Kataster: Für Grüne „vorausschauende Suche“ – CSU: „sorgt nur für Unruhe“

Tobias Reiss von der CSU hingegen lehnte dies im wesentlichen mit zwei Argumenten ab. Es sei die Energiewirtschaft, die über Investitionen dieser Größenordnung entscheide, und es sei mithin deren Sache, über mögliche und energiewirtschaftlich sinnvolle Standorte nachzudenken und deren Eignung zu untersuchen. Erst in einem zweiten Schritt müsse der Freistaat über die Instrumente der Raumordnung prüfen, ob es Einwendungen gebe.
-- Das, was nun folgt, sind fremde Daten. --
-- ==== Sys2Proof/Laws/KeptSettle.lean ====
section
/-! SUPPORT. What each function of Sys2Proof/Machine/Settle.lean leaves unchanged: one lemma a function. -/
set_option linter.unusedTactic false
set_option linter.unreachableTactic false
set_option linter.unusedSimpArgs false
namespace Sys2Proof.Machine

@[simp] theorem State.bucketWaits_kept (s : State) :
    (State.bucketWaits s).pending = s.pending ∧ (State.bucketWaits s).wheel = s.wheel ∧ (State.bucketWaits s).plan = s.plan ∧ (State.bucketWaits s).rein = s.rein ∧ (State.bucketWaits s).dram = s.dram ∧ (State.bucketWaits s).dma = s.dma ∧ (State.bucketWaits s).therm = s.therm ∧ (State.bucketWaits s).img = s.img ∧ (State.bucketWaits s).awl = s.awl ∧ (State.bucketWaits s).codec = s.codec ∧ (State.bucketWaits s).map = s.map ∧ (State.bucketWaits s).blk = s.blk ∧ (State.bucketWaits s).girth = s.girth ∧ (State.bucketWaits s).wb = s.wb ∧ (State.bucketWaits s).dump = s.dump ∧ (State.bucketWaits s).cipher = s.cipher ∧ (State.bucketWaits s).skv = s.skv ∧ (State.bucketWaits s).mc = s.mc ∧ (State.bucketWaits s).media = s.media := by
  simp [State.bucketWaits]
@[simp] theorem State.settleUnits_kept (s : State) :
    (State.settleUnits s).pending = s.pending ∧ (State.settleUnits s).wheel = s.wheel ∧ (State.settleUnits s).plan = s.plan ∧ (State.settleUnits s).rein = s.rein ∧ (State.settleUnits s).dram = s.dram ∧ (State.settleUnits s).dma = s.dma ∧ (State.settleUnits s).therm = s.therm ∧ (State.settleUnits s).img = s.img := by
  simp [State.settleUnits]
@[simp] theorem State.settleMap_kept (s : State) :
    (State.settleMap s).pending = s.pending ∧ (State.settleMap s).wheel = s.wheel ∧ (State.settleMap s).plan = s.plan ∧ (State.settleMap s).rein = s.rein ∧ (State.settleMap s).dram = s.dram ∧ (State.settleMap s).dma = s.dma ∧ (State.settleMap s).therm = s.therm ∧ (State.settleMap s).img = s.img := by
  simp [State.settleMap]
@[simp] theorem State.settleFlash_kept (s : State) :
    (State.settleFlash s).pending = s.pending ∧ (State.settleFlash s).wheel = s.wheel ∧ (State.settleFlash s).plan = s.plan ∧ (State.settleFlash s).rein = s.rein ∧ (State.settleFlash s).dram = s.dram ∧ (State.settleFlash s).dma = s.dma ∧ (State.settleFlash s).therm = s.therm ∧ (State.settleFlash s).img = s.img := by
  simp [State.settleFlash]
@[simp] theorem State.settle_kept (s : State) :
    (State.settle s).pending = s.pending ∧ (State.settle s).wheel = s.wheel ∧ (State.settle s).plan = s.plan ∧ (State.settle s).rein = s.rein ∧ (State.settle s).dram = s.dram ∧ (State.settle s).dma = s.dma ∧ (State.settle s).therm = s.therm ∧ (State.settle s).img = s.img := by
  simp [State.settle]
@[simp] theorem State.settleFront_kept (s : State) :
    (State.settleFront s).pending = s.pending ∧ (State.settleFront s).wheel = s.wheel ∧ (State.settleFront s).plan = s.plan ∧ (State.settleFront s).rein = s.rein ∧ (State.settleFront s).dram = s.dram ∧ (State.settleFront s).dma = s.dma ∧ (State.settleFront s).therm = s.therm ∧ (State.settleFront s).img = s.img ∧ (State.settleFront s).awl = s.awl ∧ (State.settleFront s).codec = s.codec ∧ (State.settleFront s).map = s.map ∧ (State.settleFront s).blk = s.blk ∧ (State.settleFront s).girth = s.girth ∧ (State.settleFront s).wb = s.wb ∧ (State.settleFront s).dump = s.dump ∧ (State.settleFront s).cipher = s.cipher ∧ (State.settleFront s).skv = s.skv ∧ (State.settleFront s).mc = s.mc ∧ (State.settleFront s).media = s.media := by
  simp [State.settleFront]

end Sys2Proof.Machine
end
Außerdem würde eine bayernweite Suche für ein Kataster „nur für Unruhe sorgen“.

Hallitzky wandte auch dort schon ein, dass bei Vorliegen einer bayernweiten Suche nach Standorten dann gegebenenfalls in der Entscheidungsphase die Diskussion vor Ort leichter zu führen sei. Klar, meinte Roos, da es ja für Staat und Wirtschaft hilfreich wäre, wenn sie potenzielle Standorte kennen würden und diese nach Umweltverträglichkeit, Energieausbeute und Effizienz in eine Reihenfolge bringen könnten und damit einen Handlungsmaßstab – auch bezüglich der Durchsetzungsfähigkeit – erhalte, um zu entscheiden, welches Projekt sich am ehesten anzupacken lohnt.

Werden durch Kataster Eigentumsrechte eingeschränkt?
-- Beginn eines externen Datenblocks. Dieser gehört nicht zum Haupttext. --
-- ==== Sys2Proof/Laws/KeptTreeStore.lean ====
section
/-! SUPPORT. What each function of Sys2Proof/Machine/TreeStore.lean leaves unchanged: one lemma a function. -/
set_option linter.unusedTactic false
set_option linter.unreachableTactic false
set_option linter.unusedSimpArgs false
namespace Sys2Proof.Machine
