-- ==== Sys2Proof/Laws/KeptFeatures.lean ====
section
/-! SUPPORT. What each function of Sys2Proof/Machine/Features.lean leaves unchanged: one lemma a function. -/
set_option linter.unusedTactic false
set_option linter.unreachableTactic false
set_option linter.unusedSimpArgs false
namespace Sys2Proof.Machine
Die Grünen Hallitzky und Runge gingen auch auf Einwände von Muthmann ein, der insbesondere nach den rechtlichen Wirkungen eines derartigen Katasters fragte. Wäre dies für die spätere Nutzung bindend und schränke damit Eigentumsrechte ein? Es diene ja, so folgerte Ausschussvorsitzender Huber (CSU), der Vorratsplanung und würde eine andere Nutzung ausschließen. Zumindest Muthmann ließ sich offenbar – er stimmte dem Antrag ja später zu – vom Argument der Grünen überzeugen, es handle sich um eine Form der Schaffung von Vorbehaltsflächen ohne Rechtswirkung sondern eher mit argumentativer Hilfestellung. Geklärt wurde diese aus landesplanerischer Sicht hochinteressante Frage an dieser Stelle keineswegs. Dazu fehlte an diesem Ort und bei dieser Gelegenheit auch entsprechende Kompetenz. Ungeklärt – auch nur ansatzweise – blieb auch die Frage nach den Kosten eines solchen Katasters.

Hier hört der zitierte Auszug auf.